The issues being faced by cane farmers due to fickle climate conditions is far from new, however. The BSI has reportedly been investing in the program’s research and development for an extended period. Crop models based on past data are indicating a decrease in sugarcane yield of twenty to forty percent under a double carbon dioxide climate change scenario. In their concept note, the CCCCC underscores the relevance of the project by referencing Belize’s National Climate Change Policy, Strategy and Action Plan to Address Climate Change, which was developed in 2014:
“The document highlights that economically important crops in Belize such as sugarcane will be adversely affected by warmer weather from high temperature along with flooding, saline intrusion, and soil salinization, leading to low agricultural yields As a consequence, the policy document provides a list of short and near-term measures to address critical gaps in technological developments relevant to crop productivity, better soil management practices, diversification of drought resistant crops and farm production adaptations, which include land use, land topography and increasing use of low-water irrigation systems. These recommendations are consistent with the proposed project activities and are also highlighted in policies and strategies specific to the Agriculture sector,” stated the CCCCC.

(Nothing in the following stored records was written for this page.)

/-- What UNMAP leaves of a leaf: V = 0, or with KEEPGROW the unmapped GROW state (R105, R387). -/
def clearedLeaf (keep : Bool) (e : Dword) : Dword :=
  if keep then setBits (setBits (setBits (setBits e 0 0 0) 7 6 0) 51 12 0) 11 11 1 else 0#64

/-- What UNMAP waits for and gives back of a page: each frame that a removed GROW or SHARED leaf maps, as a trim gives it; else the page
itself, which no pool counts (R387). -/
def State.unmapTrims (s : State) (vf va n bytes a : Nat) : List TrimFrame :=
  let ls := (List.range n).map (fun i => BitVec.ofNat 64 (s.homeNat (a + 8 * i) 8))
  let frames := dedup ((ls.filter (fun e => pteV e && (pteGrow e || e.getLsbD 10))).map (fun e => ptePa e / 65536 * 65536))
  if frames = [] then
    [⟨match ls.find? (fun e => pteV e) with
      | some e => s.canon (ptePa e)
      | none => noFrame, va, bytes, a, 8 * n, 0, vf, 0⟩]
  else frames.map (fun f => ⟨f, va, bytes, a, 8 * n, s.poolOf vf, vf, 0⟩)

/-- UNMAP clears one page's leaves, where a watch may hold the change; the drop of its translations and the return of its frames follow
as in a trim (R110, R323, R387). -/
def State.unmapPage (s : State) (part vf va n bytes a : Nat) (keep : Bool) : State :=
  let e := BitVec.ofNat 64 (s.homeNat a 8)
  let ts := s.unmapTrims vf va n bytes a
  let s := s.engineWrite 0 a ((List.range n).flatMap (fun i =>
    bytesOfNat (clearedLeaf keep (BitVec.ofNat 64 (s.homeNat (a + 8 * i) 8))).toNat 8))
  let s := s.updPart part (fun p => { p with
    trims := p.trims ++ ts
    sharedLeaves := if s.heldAt a (8 * n) then p.sharedLeaves else p.sharedLeaves.filter (fun x => decide (x ≠ (ptePa e, vf, va))) })
  s.trimDrops part

/-- Whether every access translated through the leaves that an UNMAP removed has completed (R387). -/
def State.unmapQuiet (s : State) (part vf : Nat) (drain : List (Nat × Nat)) : Bool :=
  (s.part part).trims.all (fun t => decide (t.vf ≠ vf) || !drain.any (fun r => decide (r.1 = t.leaf)) || s.trimQuiet t)

/-- UNMAP: its leaves return to V = 0 or to the unmapped GROW state; it retires when its writes are released and every access
translated before has completed (R323, R387). -/
def execUnmapPacket (vf queue : Nat) (s : State) : Host.Outcome State Fault Refusal :=
  let finish := fun (s : State) (part : Nat) =>
    let s := s.trimDrops part
    s.drained vf queue (s.unmapQuiet part vf (s.qcb vf queue).drain)
  .next (if (s.qcb vf queue).drainType = some 6 then match s.partOfVf vf with
      | some part => finish s part
      | none => s
    else if !s.firmware then s
    else s.takePacket vf queue 6 (fun part k p s =>
      let va := bitsN p 95 32
      let size := bitsN p 194 192
      let (bytes, level, n, _) := pageShape size
      if bitsN p 1023 196 ≠ 0 ∨ bitsN p 191 128 ≠ 0 ∨ size = 7 ∨ va % bytes ≠ 0 then s.refusePacket part vf queue 0x16 0 0
      else
        let pages := (List.range (bitsN p 127 96)).map (fun i => va + i * bytes)
        let leaves := pages.map (fun x => (x, s.leafAt vf x level))
        match leaves.find? (fun x => x.2.isNone) with
        | some x => s.refusePacket part vf queue 0x0D 2 x.1
        | none =>
          let as := leaves.filterMap (fun x => x.2.map (fun a => (x.1, a)))
          let s := as.foldl (fun (s : State) x => s.unmapPage part vf x.1 n bytes x.2 (p.getLsbD 195)) s
          let s := (s.begin' vf queue k p none false).updQcb vf queue (fun b => { b with drain := as.map (fun x => (x.2, 8 * n)) })
          finish s part))
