-- ==== Sys2Proof/Machine/Links.lean ====
section
/-!
DEFINITION. Fenloth ports, requests that no port can carry, duets, and the reservations of Serpent slots (spec 01 R18 to R23;
16 R420 to R423; 25 R506, R509).
-/

namespace Sys2Proof.Machine

/-! ### Duets (R421, R509) -/

/-- The digest of a window's registrations, in the order they reached the edge (R421). -/
def windowDigest (w : List (Nat × Byte)) : BitVec 256 := Config.sm3 (w.flatMap (fun b => bytesOfNat b.1 8 ++ [b.2]))

/-- A duet mismatches at a window: nothing of it or of a later one leaves, and the partition is contained (R509). -/
def State.duetMismatch (s : State) (part window : Nat) : State :=
  let s := s.telemetry part (telemetryEntry 0x0A 0x10 part 7 0 0 (s.pclk part) window 0 0)
  s.containPart part 0x10

/-- The closed windows of a duet are compared with the peer's digests in order: agreeing ones leave, the first other one is a
mismatch (R421). `n` bounds the windows. -/
def State.duetCompare (s : State) (part : Nat) : Nat → State
  | 0 => s
  | n + 1 => match (s.part part).duet with
    | none => s
    | some d => match d.closed, d.digests with
      | (k, bytes) :: rest, g :: gs =>
        if windowDigest bytes = g then
          let s := s.updPart part (fun p => { p with duet := some { d with
            closed := rest
            digests := gs } })
          (s.commit .engine bytes).duetCompare part n
        else s.duetMismatch part k
      | _, _ => s

/-- DUET_WINDOW_CLOSE: the window of 2,048 cycles is over; a digest that has not come for two windows is a mismatch
(R421, R509). -/
def State.evDuetClose (s : State) (part : Nat) : State :=
  match (s.part part).duet with
  | none => s
  | some d =>
    if s.clk < (d.window + 1) * 2048 then s
    else match d.closed with
      | (k, _) :: _ =>
        if k + 2 ≤ d.window then s.duetMismatch part k
        else (s.updPart part (fun p => { p with duet := some { d with
          window := d.window + 1
          edge := []
          closed := d.closed ++ [(d.window, d.edge)] } })).duetCompare part 4
      | [] => (s.updPart part (fun p => { p with duet := some { d with
          window := d.window + 1
          edge := []
          closed := [(d.window, d.edge)] } })).duetCompare part 4

/-- DUET_WINDOW_CLOSE (R421). -/
def execDuetWindowClose (part : Nat) (s : State) : Host.Outcome State Fault Refusal := .next (s.evDuetClose part)

/-- DUET_DIGEST_RECEIVED (R421). -/
def execDuetDigestReceived (part : Nat) (digest : BitVec 256) (s : State) : Host.Outcome State Fault Refusal :=
  .next (if (s.part part).duet.isNone then s
    else (s.updPart part (fun p => { p with duet := p.duet.map (fun (d : Duet) => { d with
      digests := d.digests ++ [digest] }) })).duetCompare part 4)

/-! ### Ports (R423, R506) -/

/-- A port changed. -/
def State.updPort (s : State) (n : Nat) (f : Port → Port) : State := { s with ports := sset Port.reset s.ports n (f (sget Port.reset s.ports n)) }

/-- A link event's entry, in the ring of partition 0 (R506, log 39). -/
def State.linkEntry (s : State) (port code : Nat) : State :=
  s.telemetry 0 (telemetryEntry 0x07 0 port 3 0 0 (s.pclk 0) 0 (sget Port.reset s.ports port).resent code)

/-- A port goes down: its flits move to the lowest live port that reaches the same switch, and a duet on ports 16 and 17
mismatches (R506, R509). -/
def State.portDown (s : State) (n : Nat) : State :=
  let p := sget Port.reset s.ports n
  if !p.enabled || !p.up then s
  else
    let s := s.updPort n (fun p => { p with
      up := false
      unacked := [] })
    let s := s.linkEntry n 3
    let s := match (List.range 18).find? (fun m => s.portLive m && decide (Config.portSwitch m = Config.portSwitch n)) with
      | some m => s.updPort m (fun q => { q with
          unacked := q.unacked ++ (List.range p.unacked.length).map (fun i => (q.sent + i, s.clk))
          sent := q.sent + p.unacked.length
          resent := q.resent + p.unacked.length })
      | none => s
    if n = 16 ∨ n = 17 then (skeys s.parts).foldl (fun (s : State) k => match (s.part k).duet with
      | some d => s.duetMismatch k (match d.closed with
        | (w, _) :: _ => w
        | [] => d.window)
      | none => s) s
    else s

/-- PORT_DOWN (R506). -/
def execPortDown (port : Nat) (s : State) : Host.Outcome State Fault Refusal := .next (s.portDown port)

/-- FLIT_RECEIVE: the expected flit is accepted and acknowledged; a CRC error or a gap is answered negatively, and 64 CRC errors
within 1 ms take the port down; an old flit is acknowledged again (R423, R506). -/
def execFlitReceive (port seq : Nat) (crcOk : Bool) (s : State) : Host.Outcome State Fault Refusal :=
  .next (
    let p := sget Port.reset s.ports port
    if !s.portLive port then s
    else if crcOk && decide (seq = p.expect) then s.updPort port (fun p => { p with expect := p.expect + 1 })
    else if crcOk && decide (seq < p.expect) then s
    else
      let s := if crcOk then s else s.updPort port (fun p => if s.clk < p.crcFrom + 1200000 then { p with crcErrors := p.crcErrors + 1 }
        else { p with
          crcErrors := 1
          crcFrom := s.clk })
      let s := s.linkEntry port 1
      if 64 ≤ (sget Port.reset s.ports port).crcErrors then s.portDown port else s)

/-- The cycle in which the acknowledgement of a flit comes: of a sending after so many resends the other end's answer is an input, its
time a free value (R423; log 83). -/
def flitDue (port resends : Nat) (f : Nat × Nat) : Nat := f.2 + Config.flitAck port f.1 resends

/-- Flits that the other end has acknowledged, in order, are no longer kept (R423). -/
def State.evFlitAck (s : State) (port : Nat) : State :=
  let p := sget Port.reset s.ports port
  let left := p.unacked.dropWhile (fun f => decide (flitDue port p.resends f ≤ s.clk))
  if !s.portLive port || decide (left = p.unacked) then s
  else s.updPort port (fun p => { p with
    unacked := left
    resends := 0 })

/-- REPLAY_TIMEOUT: the oldest unacknowledged flit has waited 512 cycles, and all of them are sent again; the eighth resend takes the port
down (R423, R506). -/
def State.evReplay (s : State) (port : Nat) : State :=
  let p := sget Port.reset s.ports port
  if !s.portLive port || !(p.unacked.take 1).any (fun f => decide (f.2 + 512 ≤ s.clk)) then s
  else
    let s := s.updPort port (fun p => { p with
      resends := p.resends + 1
      resent := p.resent + p.unacked.length
      unacked := p.unacked.map (fun f => (f.1, s.clk)) })
    let s := s.linkEntry port 2
    if 8 ≤ p.resends + 1 then s.portDown port else s

/-- REPLAY_TIMEOUT (R506). -/
def execReplayTimeout (port : Nat) (s : State) : Host.Outcome State Fault Refusal := .next (s.evReplay port)

/-! ### Requests that no port can carry (R506) -/

/-- REMOTE_REQUEST_TIMEOUT: an access to another package that no live port can carry: a load fills poisoned data, any other kills
its context (R484, R491, R506). -/
def State.evRemoteTimeout (s : State) (id : WaveId) (tag : Nat) : State :=
  match s.wave id with
  | none => s
  | some w => match w.flight tag with
    | none => s
    | some f =>
      if s.carried f.op then s
      else match f.op with
        | .load accs size _ reg _ _ _ =>
          let bad := accs.filter (fun a => s.isRemote a.pa)
          let va := match bad with
            | a :: _ => a.va
            | [] => 0
          let s := s.deferFault id f 0x10 2 (if reg < 0x100 then maskOf (bad.map (fun (a : LaneAcc) => a.lane)) else f.fmask) va
          s.finishWith id tag ((dedup (accs.map (fun a => a.lane))).flatMap (fun l => wordWrites reg l (loadWords size false (List.replicate size 0#8))))
        | .linkage _ va _ reg => (s.deferFault id f 0x10 2 f.fmask va).finishWith id tag [⟨reg, 0, 0#32⟩, ⟨reg + 1, 0, 0#32⟩]
        | .fill queue seq accs size signed scalar _ _ =>
          let bad := accs.filter (fun a => s.isRemote a.pa)
          let data := fillData accs size signed scalar (fun _ => List.replicate size 0#8)
          ((s.fillEntries id.core w.wg queue seq data (bad.head?.map (fun a => a.va / 64 * 64))).finish id tag).settleWg id.core w.wg
        | .prefetch .. => s.finish id tag
        | .callRead e _ _ eff => (s.deferFault id f 0x10 2 eff e.va).finish id tag
        | _ => match s.wg id.core w.wg with
          | some g => s.killCtx g.part g.ctx 0x10 0 0 true
          | none => s

/-- REMOTE_REQUEST_TIMEOUT (R506). -/
def execRemoteRequestTimeout (w : WaveId) (tag : Nat) (s : State) : Host.Outcome State Fault Refusal := .next (s.evRemoteTimeout w tag)

/-! ### Serpent rings, die bridges and I/O die links (R18 to R24) -/

/-- The key of a slot: die, ring 0 or 1, slot 0 to 7. -/
def slotKey (die ring slot : Nat) : Nat := 16 * die + 8 * ring + slot

/-- The slot that passes a stop in a cycle: a slot advances one stop every 2 cycles, ring 0 from stop 0 to stop 1, ring 1 the other way
(R18). Which slot stands at stop 0 in cycle 0 is the model's choice (DESIGN CHOICE, log 81). -/
def slotAt (ring stop clk : Nat) : Nat := (if ring = 0 then clk + 8 - 2 * stop else clk + 2 * stop) % 8

/-- The stop of a source: 0 to 2 the crossbars of a die's sectors, 3 the bridge stop, whose sources are 3 its own traffic and 4 to 6 its
inbound bridges. -/
def sourceStop (source : Nat) : Nat := if 3 < source then 3 else source

/-- The stop at which a message leaves the ring of a die (R19, R23). -/
def RingMsg.leaves (m : RingMsg) (die : Nat) : Nat := if m.die = die then m.stop else 3

/-- The oldest message of a partition that waits at a source for a ring. -/
def State.waitingAt (s : State) (die ring source part : Nat) : Option FabricMsg :=
  s.fabric.find? (fun m => decide (m.place = .source die ring source) && decide (m.msg.part = part))

/-- A message in no slot comes to a place. -/
def State.fabricAdd (s : State) (place : FabricPlace) (m : RingMsg) : State := { s with fabric := s.fabric ++ [⟨place, s.clk, m⟩] }

/-- A slot changed. -/
def State.updSlot (s : State) (key : Nat) (f : RingSlot → RingSlot) : State :=
  { s with rings := sset RingSlot.empty s.rings key (f (sget RingSlot.empty s.rings key)) }

/-- A waiting message enters a slot. -/
def State.insertMsg (s : State) (key : Nat) (m : FabricMsg) : State :=
  ({ s with fabric := s.fabric.erase m }).updSlot key (fun r => { r with
    msg := some m.msg
    reserved := none })

/-- Whether a stop holds a reservation on a ring (R22). -/
def State.stopReserves (s : State) (die ring stop : Nat) : Bool :=
  (List.range 8).any (fun i => match (sget RingSlot.empty s.rings (slotKey die ring i)).reserved with
    | some x => decide (sourceStop x = stop)
    | none => false)

/-- A source whose oldest message of a partition has waited 32 cycles reserves the slot that passes its stop, where that is an occupied
slot of the partition without a reservation and the stop holds none on the ring (R22, R23). -/
def State.reserveSlot (s : State) (die ring source part : Nat) : State :=
  let key := slotKey die ring (slotAt ring (sourceStop source) s.clk)
  let r := sget RingSlot.empty s.rings key
  match s.waitingAt die ring source part with
  | none => s
  | some m =>
    if r.tag = some part ∧ r.msg.isSome = true ∧ r.reserved = none ∧ m.since + 32 ≤ s.clk ∧ s.stopReserves die ring (sourceStop source) = false then
      s.updSlot key (fun r => { r with reserved := some source })
    else s

/-- RING_INSERT_RESERVATION (R22). -/
def execRingInsertReservation (die ring stop part : Nat) (s : State) : Host.Outcome State Fault Refusal :=
  .next (if die < 4 ∧ ring < 2 ∧ stop < 4 then s.reserveSlot die ring stop part else s)

/-- BRIDGE_INSERT_RESERVATION (R23). -/
def execBridgeInsertReservation (die ring bridge part : Nat) (s : State) : Host.Outcome State Fault Refusal :=
  .next (if die < 4 ∧ ring < 2 ∧ bridge < 3 then s.reserveSlot die ring (4 + bridge) part else s)

/-- The sources of a stop in the order in which an unreserved slot of a partition is offered to them: at the bridge stop in rotation
from the turn on (R23). -/
def State.offers (s : State) (die ring stop part : Nat) : List Nat :=
  if stop < 3 then [stop]
  else
    let k := sget 0 s.turns ((die * 2 + ring) * 16 + part) % 4
    ([4, 5, 6, 3].drop k) ++ ([4, 5, 6, 3].take k)

/-- What a stop does with the slot that passes it in a cycle: its message is taken off where it leaves; an empty slot is filled by the
stop that has reserved it, else by a source with a message of the slot's partition; an occupied one may be reserved (R19 to R23). -/
def State.stopCycle (s : State) (die ring stop : Nat) : State :=
  let key := slotKey die ring (slotAt ring stop s.clk)
  let r := sget RingSlot.empty s.rings key
  let s := match r.msg with
    | some m =>
      if m.leaves die ≠ stop then s
      else
        let s := s.updSlot key (fun r => { r with msg := none })
        if m.die = die then s else s.fabricAdd (.bridge die m.die) m
    | none => s
  let r := sget RingSlot.empty s.rings key
  match r.tag with
  | none => s
  | some part =>
    let sources := if stop < 3 then [stop] else [4, 5, 6, 3]
    if r.msg.isSome then sources.foldl (fun (s : State) x => s.reserveSlot die ring x part) s
    else match r.reserved with
      | some x =>
        if sourceStop x ≠ stop then s
        else match s.waitingAt die ring x part with
          | some m => s.insertMsg key m
          | none => s.updSlot key (fun r => { r with reserved := none })
      | none =>
        let t := if stop < 3 then s
          else
            let k := (die * 2 + ring) * 16 + part
            { s with turns := sset 0 s.turns k ((sget 0 s.turns k + 1) % 4) }
        match (s.offers die ring stop part).findSome? (fun x => s.waitingAt die ring x part) with
        | some m => t.insertMsg key m
        | none => t

/-- The partition whose phase a bridge between two dies carries in a cycle: the rule of R20 for the partitions that own sectors on both
(R23). -/
def State.bridgePhase (s : State) (a b : Nat) : Option Nat :=
  let on := fun (d : Nat) => (List.range 3).filterMap (fun i => s.partOfSector (3 * d + i))
  let both := (on (min a b) ++ on (max a b)).filter (fun p => (on a).contains p && (on b).contains p)
  (ringTags both).getD (s.clk % 8) none

/-- The number of a bridge of a die by its far die (R23). -/
def bridgeIndex (die far : Nat) : Nat := if far < die then far else far - 1

/-- Messages at a bridge whose partition's phase it is leave, at most three of them in a cycle, those that have crossed come to the far
die's bridge stop, and those of an I/O die's link to its die's (R23 to R25; log 81). -/
def State.bridgeCycle (s : State) (m : FabricMsg) : State := match m.place with
  | .bridge d far =>
    let first := (s.fabric.filter (fun x => decide (x.place = .bridge d far) && decide (x.msg.part = m.msg.part))).take 3
    let gone := (s.fabric.filter (fun x => decide (x.place = .crossing d far) && decide (x.since = s.clk))).length
    if s.bridgePhase d far = some m.msg.part ∧ first.contains m = true ∧ gone < 3 then
      ({ s with fabric := s.fabric.erase m }).fabricAdd (.crossing d far) m.msg
    else s
  | .crossing d far =>
    if s.clk < m.since + 40 then s
    else ({ s with fabric := s.fabric.erase m }).fabricAdd (.source far (ringFor 3 m.msg.stop m.msg.addr) (4 + bridgeIndex far d)) m.msg
  | .link d =>
    if s.clk < m.since + 60 then s
    else ({ s with fabric := s.fabric.erase m }).fabricAdd (.source d (ringFor 3 m.msg.stop m.msg.addr) 3) m.msg
  | .source .. => s

/-- A cycle of the fabric: the bridges and links, then every stop of every ring (R18 to R25). -/
def State.fabricCycle (s : State) : State :=
  let s := s.fabric.foldl (fun (s : State) m => s.bridgeCycle m) s
  (List.range 32).foldl (fun (s : State) i => s.stopCycle (i / 8) (i / 4 % 2) (i % 4)) s

end Sys2Proof.Machine
end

Despite these alarming statistics, however, executives of the sugar industry are very pleased to see the launch of this project, as they believe it will fortify cane farmers’ response to the natural stressors affecting their crops.
The effectiveness of the project will be determined through the placement of various parcels of sugarcane varieties in different “agro-ecological” zones. The cane will then be monitored to determine which varieties are faring better against the climate changes and pests in comparison to the commercial sugar being produced currently.